Kiji-shō (きじ章; Order of the Golden Pheasant).

There is also the Golden Pheasant Award (きじ章 (kiji-shō) or 金鳳賞 (Kinpōshō)), the highest award for adult leaders in the Scout Association of Japan and although it was first conferred in 1952, there’s no record of whether the earlier sardonic German slang was discussed when deciding on a name.  Officially awarded by the Chief Scout of Japan, recipients are chosen by a selection committee (an institution at which the Japanese excel) on the basis of their eminent achievement and meritorious service to the Association for a period of at least twenty years.  Most awards have been granted to Japanese citizens but the distinction may be granted to any member of a scout association affiliated with the World Organization of the Scout Movement (WOSM).  The golden pheasant has symbolic significance in Japanese culture, where pheasants (particularly the green pheasant (Phasianus versicolor), Japan's national bird) have been revered for their grace and connection to nature and they convey an aura of prestige and distinction due to the majestic appearance.  The award consists of a medallion depicting a stylized golden pheasant, suspended from a white ribbon with two red stripes worn around the neck.  The attendant uniform ribbon (worn above the left breast pocket), consists of two red stripes on a white background with a 5 mm golden device of the Japanese Scout emblem.
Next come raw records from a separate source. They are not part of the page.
/-! ## The engine's queue -/

/-- The instructions of MTX, TILE, VOC, ATT, OPEN and REC enter the engine's queue when they issue, take the next sequence
number and a token that is still to land (R26, R192, R193, R206, R210), with the operands that each reads at issue;
nothing else changes but stream claims and the pending tag, no access standing out of order and the translation of a block
that is read at issue being at hand. `recflag` sets the pending tag where its A is a tag (R270).

The joint operation (R191, R192): C0's part enters one operation for the four clusters, led by the cluster of the core's
joint count modulo 4, and raises the count; each other cluster joins the operation that lacks members, with its own token.

What a service slice may not issue (R342): every instruction of the engine, its installs, the streams and the copy
channels raises cause 0x07 at its bundle there, whatever its operands.

What of this the manual leaves open is the model's own choice, by log entry 57. -/
def Obligations.EngineIssue : Prop :=
  (∀ (s : State) (ac f4 b4 : BitVec 2) (sa sb sx fn hx bp : BitVec 4) (t : Ty) (ta tb x1 x2 : Bool) (kc slot : BitVec 6)
    (rows cols : BitVec 7) (e8 : Byte) (r : Rnd) (d a : Opnd) (o18 : BitVec 18) (o23 : BitVec 23) (o24 : BitVec 24)
    (key : Nat), s.serving = false → s.cur.deferred = [] → Orderly s →
    Readable s (baseOp bp) .w64 → Readable s (baseOp sa) .w64 → Readable s (baseOp sb) .w64 → Readable s (baseOp sx) .w64 →
    Readable s a .w32 → Readable s a .w64 →
    let base := s.val64 (baseOp bp)
    let enters := fun (i : Instr) (d : Opnd) (wide : Bool) (f : EngOp → Prop) =>
      ∃ u, exec i s = .next u ∧ Enters s u i d wide f
    (∀ i ∈ [Instr.mma ac sa sb t ta tb kc, .tmm ac sa sb ta tb kc, .tmmt ac sa sb t kc, .tmmw ac sa sb t kc,
        .acfg ac x1 rows cols x2, .aczero ac x1, .acdrain ac sa sb sx t ta tb x1 r, .acload ac sa x1, .tadd ac sa t f4,
        .tmul ac sa t f4, .tact ac fn, .tactd ac sa t fn, .trms ac sx t e8, .trmsd ac sa sx t e8, .tsmax ac sx x1,
        .tsmaxd ac sa t, .tscale ac sa t, .vproj ac sa sb t ta tb kc, .vprojd ac sa sb sx t hx x1 kc],
      enters i (.q 0) false fun _ => True) ∧
    enters (.vmerge sa sb sx rows) (.q 0) false (fun o =>
      o.valA = s.val64 (baseOp sa) ∧ o.valB = s.val64 (baseOp sb) ∧ o.addr = s.val64 (baseOp sx)) ∧
    enters (.attn d bp o23) d false (fun o => o.addr = base + o23.setWidth 64) ∧
    enters (.attnd d bp a o23) d false (fun o => o.addr = base + o23.setWidth 64 ∧ o.valA = s.val64 a) ∧
    enters (.omap d bp o23 a) d false (fun o => o.addr = base + o23.setWidth 64 ∧ o.valA = (s.val32 a).setWidth 64) ∧
    enters (.recbeg d bp o24) d false (fun o => o.addr = base + o24.setWidth 64) ∧
    enters (.reverse d bp o24 a) d false (fun o => o.addr = base + o24.setWidth 64 ∧ o.valA = (s.val32 a).setWidth 64) ∧
    enters (.recend d) d false (fun _ => True) ∧
    (∃ u, exec (.recflag d a) s = .next u ∧ Enters s u (.recflag d a) d false (fun o => o.valA = s.val64 a) ∧
      u.cur.tag = if (tagOf (s.val64 a)).ok then s.val64 a else s.cur.tag) ∧
    (∀ i ∈ [Instr.extend d slot a, .extendC d slot a, .revoke d a, .rlresume d a, .rlstat d a],
      enters i d true fun o => o.valA = (s.val32 a).setWidth 64) ∧
    enters (.revokeAt d a bp) d true (fun o => o.valA = (s.val32 a).setWidth 64 ∧ o.valB = base) ∧
    (Mapped s (base + o18.setWidth 64) → BlockRead s (base + o18.setWidth 64) key 64 → enters (.otcfg d slot bp o18) d false fun o =>
      o.addr = base + o18.setWidth 64 ∧ o.blk = s.rd key 64) ∧
    (∀ w ∈ [Stand.mma ac sa sb slot t ta tb kc, .tmm ac sa sb slot ta tb kc, .tadd ac sa slot t b4, .tmul ac sa slot t b4,
        .tact ac slot fn, .tactd ac sa slot t fn, .trms ac sx slot t e8, .trmsd ac sa sx slot t e8, .tsmax ac sx slot x1, .tsmaxd ac sa slot t,
        .tscale ac sa slot t, .vproj ac sa sb slot t ta tb kc], enters (.standInstall w) (.q 0) false fun _ => True) ∧
    enters (.standInstall (.attn d bp a o23)) d false (fun o =>
      o.addr = base + o23.setWidth 64 ∧ o.valA = (s.val32 a).setWidth 64) ∧
    enters (.standInstall (.omap d bp o23)) d false (fun o => o.addr = base + o23.setWidth 64) ∧
    (∀ b, s.copyBlock .cpy (base + o23.setWidth 64) = .ok b → BlockRead s (base + o23.setWidth 64) key 64 →
      Mapped s (base + o23.setWidth 64) → (s.val32 a).toNat < 64 → enters (.standInstall (.cpy d bp a o23)) d false fun o =>
        o.addr = base + o23.setWidth 64 ∧ o.valA = (s.val32 a).setWidth 64 ∧ o.blk = s.rd key 64)) ∧
  (∀ (s : State) (p : Prod) (ac : BitVec 2) (t : Ty) (ta tb : Bool) (kc : BitVec 6), s.serving = false →
    let i := Instr.jointOperation p ac t ta tb kc
    (s.turn = 0 → ∃ u o, exec i s = .next u ∧ u.bank.eng = s.bank.eng ++ [o] ∧ o.ins = i ∧ o.seq = s.bank.seq ∧
      o.owner.val = s.bank.joint % 4 ∧ o.members = [(0, s.bank.uid)] ∧ u.bank.joint = s.bank.joint + 1 ∧
      u.bank.seq = s.bank.seq + 1 ∧ u.cur.bun = withToken s (.q 0) false 0 .token ∧ u.mem = s.mem) ∧
    (s.turn ≠ 0 → ∀ l o l', s.bank.eng = l ++ o :: l' → o.lacksMembers = true → (∀ x ∈ l ++ l', x.lacksMembers = false) →
      ∃ u o', exec i s = .next u ∧ u.bank.eng = l ++ o' :: l' ∧ o'.ins = o.ins ∧
      o'.seq = o.seq ∧ o'.owner = o.owner ∧ o'.claims = o.claims ∧ o'.members = o.members ++ [(s.turn, s.bank.uid)] ∧
      u.bank.joint = s.bank.joint ∧ u.cur.bun = withToken s (.q 0) false 0 .token ∧ u.mem = s.mem)) ∧
  (∀ (s : State) (ac b2 f2 ch : BitVec 2) (sa sb sx fn hx bp sn : BitVec 4) (t : Ty) (ta tb x1 x2 : Bool) (kc slot : BitVec 6)
    (rows cols : BitVec 7) (e8 : Byte) (r : Rnd) (sc : Sched) (d a : Opnd) (o18 : BitVec 18) (o20 : BitVec 20)
    (o23 : BitVec 23) (o24 : BitVec 24) (p : Prod) (w : Stand), s.serving = true →
    ∀ i ∈ [Instr.stcfg sn bp o20, .stadv sn a, .ststat sc d sn, .stcut sn, .mma ac sa sb t ta tb kc,
        .tmm ac sa sb ta tb kc, .tmmt ac sa sb t kc, .tmmw ac sa sb t kc, .jointOperation p ac t ta tb kc,
        .acfg ac x1 rows cols x2, .aczero ac x1, .acdrain ac sa sb sx t ta tb x1 r, .acload ac sa x1, .tadd ac sa t b2,
        .tmul ac sa t f2, .tact ac fn, .tactd ac sa t fn, .trms ac sx t e8, .trmsd ac sa sx t e8, .tsmax ac sx x1,
        .tsmaxd ac sa t, .tscale ac sa t, .vproj ac sa sb t ta tb kc, .vmerge sa sb sx rows,
        .vprojd ac sa sb sx t hx x1 kc, .attn d bp o23, .attnd d bp a o23, .otcfg d slot bp o18, .extend d slot a,
        .extendC d slot a, .revoke d a, .revokeAt d a bp, .rlresume d a, .rlstat d a, .omap d bp o23 a, .standInstall w,
        .recbeg d bp o24, .recend d, .reverse d bp o24 a, .recflag d a, .cpy d bp o23, .cpyg d bp o23, .cpys d bp o23,
        .cpymc d bp o23, .cpred d bp o23, .cpwait d ch a, .cpdone d ch a],
      exec i s = .next { s.takeTrap (s.trapAt 0x07 0 0) with verdict := .trapped false })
Lindsay Lohan with an honorary Order of the Golden Pheasant.  (Digitally altered image from Flaunt Issue 195, November 2024, original photograph by the Morelli Brothers).

It is of course a great honor to join the exclusive club of those with a Golden Pheasant but the evidence does suggest it’s something of a kiss of political death for those statesmen (Golden Pheasants a male thing) so dubbed, their careers ending often not well.  Richard Nixon (1913-1994; US president 1969-1974) was awarded his in 1953 during a visit to Japan while VPOTUS (vice-president of the US (an office he held 1953-1961), the brief ceremony conducted in Tokyo after his luncheon address to the America-Japan Society.  In 1974, Mr Nixon was forced to resign the presidency after revelations of his conduct during the Watergate Scandal.

Mohammed Reza Pahlavi (1919–1980; the last Shah of Iran 1941-1979) gained his Golden Pheasant in 1957.  In 1979 he was overthrown in the revolution which brought to power Ayatollah Ruhollah Khomeini (1900-1989; Supreme Leader, Islamic Republic of Iran, 1979-1989) and the establishment of the Islamic Republic.  Also honored in the same year was Sir Walter Nash (1882–1968; prime-minister of New Zealand 1957-1960); he lost the 1960 general election and never regained power.  A royal recipient was Constantine II (1940–2023; the last King of Greece 1964-1973) who was honored upon assuming the throne in 1964.  Constantine was forced into exile after a military putsch in 1967 (the so-called “Colonels' Coup”) and the monarchy was abolished in 1973, something confirmed by two subsequent referenda (1973 & 1974).

Golden Pheasant aspirant: A Japanese scout pack leader (left) with his pack of cub scouts, circa 1964.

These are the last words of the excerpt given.